City Newspaper Archives - 8/2007

SCHOOLS: Liberals hastened the white flight from the city

Published on Aug 08, 2007
As a student, parent, and teacher observer-participant of the Rochester school district since 1948, I must respectfully offer a dissent to Mary Anna Towler's comments relative to the Brown decision of 1954 ("Education After Brown," July 18). Coincidentally, that year saw the City School District as a model of urban education, with each of its nine city high schools, plus the Paul Revere "trade school," offering a quality education to those willing to participate. Education at that time was not viewed as something that was "given."

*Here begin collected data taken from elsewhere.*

-- ==== Sys2Proof/Laws/KeepsMemory.lean ====
section
/-! SUPPORT. The operations and meanings of the memories, the copies, the windows and the update engines keep the queue and the canonical
form of every map. -/

set_option maxRecDepth 8000

namespace Sys2Proof.Machine

open Sys2Proof

theorem State.mbTake_keeps {z : State} (s : State) (snd rcv : Nat) (hz : Keeps z s) : Keeps z (State.mbTake s snd
    rcv) := by
  unfold State.mbTake
  repeat' (first
    | (with_reducible first | assumption | apply KeepsO.next | apply Keeps.ite | apply KeepsO.ite | apply Keeps.ite1)
    | dsimp only | (with_reducible refine Keeps.fst (by assumption) ?_) | split
    | (simp only [Keeps.mk_iff]; with_reducible apply Keeps.fold))

theorem State.mbFree_keeps {z : State} (s : State) (snd rcv : Nat) (hz : Keeps z s) : Keeps z (State.mbFree s snd
    rcv) := by
  unfold State.mbFree
  repeat' (first
    | (with_reducible first | assumption | apply KeepsO.next | apply Keeps.ite | apply KeepsO.ite | apply Keeps.ite1)
    | dsimp only | (with_reducible refine Keeps.fst (by assumption) ?_) | split
    | (simp only [Keeps.mk_iff]; with_reducible apply Keeps.fold))

theorem State.mgmtPut_keeps {z : State} (s : State) (r part : Nat) (i : MbItem) (hz : Keeps z s) : Keeps z
    (State.mgmtPut s r part i) := by
  unfold State.mgmtPut
  repeat' (first
    | (with_reducible first | assumption | apply State.odAdd_keeps | apply KeepsO.next | apply Keeps.ite | apply KeepsO.ite | apply Keeps.ite1)
    | dsimp only | (with_reducible refine Keeps.fst (by assumption) ?_) | split
    | (simp only [Keeps.mk_iff]; with_reducible apply Keeps.fold))

theorem State.toHost_keeps {z : State} (s : State) (area : Option Nat) (i : MbItem) (hz : Keeps z s) : Keeps z
    (State.toHost s area i) := by
  unfold State.toHost; (try dsimp only)
  repeat' (first
    | (with_reducible first | assumption | apply State.modPart_keeps | apply State.hostWrite_keeps | apply KeepsO.next | apply Keeps.ite | apply KeepsO.ite | apply Keeps.ite1)
    | dsimp only | (with_reducible refine Keeps.fst (by assumption) ?_) | split
    | (simp only [Keeps.mk_iff]; with_reducible apply Keeps.fold))

theorem State.codeToHost_keeps {z : State} (s : State) (area : Option Nat) (code : W32) (hz : Keeps z s) : Keeps z
    (State.codeToHost s area code) := by
  unfold State.codeToHost
  repeat' (first
    | (with_reducible first | assumption | apply State.toHost_keeps))

theorem State.ackToCore_keeps {z : State} (s : State) (c : CoreId) (src : BitVec 16) (code : W32) (hz : Keeps z s) :
    Keeps z (State.ackToCore s c src code) := by
  unfold State.ackToCore
  repeat' (first
    | (with_reducible first | assumption | apply KeepsO.next | apply Keeps.ite | apply KeepsO.ite | apply Keeps.ite1)
    | dsimp only | (with_reducible refine Keeps.fst (by assumption) ?_) | split
    | (simp only [Keeps.mk_iff]; with_reducible apply Keeps.fold))

theorem State.retryHost_keeps {z : State} (s : State) (hz : Keeps z s) : Keeps z (State.retryHost s) := by
  unfold State.retryHost; (try dsimp only)
  repeat' (first
    | (with_reducible first | assumption | apply State.mbTake_keeps | apply State.mgmtPut_keeps | apply KeepsO.next | apply Keeps.ite | apply KeepsO.ite | apply Keeps.ite1)
    | dsimp only | (with_reducible apply Keeps.foldl; (try intro _ _ _); (try dsimp only))
    | (with_reducible apply Keeps.foldl1; (try intro _ _ _); (try dsimp only))
    | (with_reducible refine Keeps.fst (by assumption) ?_) | split
    | (simp only [Keeps.mk_iff]; with_reducible apply Keeps.fold))

theorem State.sendPost_keeps {z : State} (s : State) (c : CoreId) (imm : Nat) (i : MbItem) (hz : Keeps z s) : Keeps
    z (State.sendPost s c imm i) := by
  unfold State.sendPost; (try dsimp only)
  repeat' (first
    | (with_reducible first | assumption | apply State.odAdd_keeps | apply State.ackToCore_keeps | apply State.mbTake_keeps | apply State.toHost_keeps | apply KeepsO.next | apply Keeps.ite | apply KeepsO.ite | apply Keeps.ite1)
    | dsimp only | (with_reducible refine Keeps.fst (by assumption) ?_) | split
    | (simp only [Keeps.mk_iff]; with_reducible apply Keeps.fold))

When the NAACP's Thurgood Marshall argued before the Supreme Court, he was seeking to end the fiscal and other inequities which existed between black and white schools within the same district. Separate de jure educational facilities were, in the majority opinion, inherently unequal. No one in their right mind could argue otherwise.

Using that as our basis, we on the left then sought to apply this to the de facto segregation that existed in the North. We derided the opponents of busing, be they in South Boston, the Tenth Ward, or Charlotte, as racists.

Those pontificating on the matter and telling the hoi polloi what to do, such as Ted Kennedy and Judge Garrity, in his leafy Boston suburb, were insulated from the effects of their edicts. As a result, many of us with means, myself included, simply opted for private suburban secondary schools for our children once they graduated from the neighborhood primary school. Others opted for the, in effect, segregated MAP program.

The net result of our liberal attempt at social engineering has been to hasten the flight to the suburbs and destroy a primary reason for living in the city: being able to walk to the neighborhood elementary and secondary school. A largely working-class and middle-class district has been transformed, despite spending nearly $20,000 per pupil (dividing the total CSD budget by the number of students). We on the left bear responsibility for hastening that diaspora.

The "lack of community commitment to change," while no doubt "inexcusable," is easily explained: people in the burbs are not stupid. They are reluctant to see a repetition, in their communities, of what happened in the city.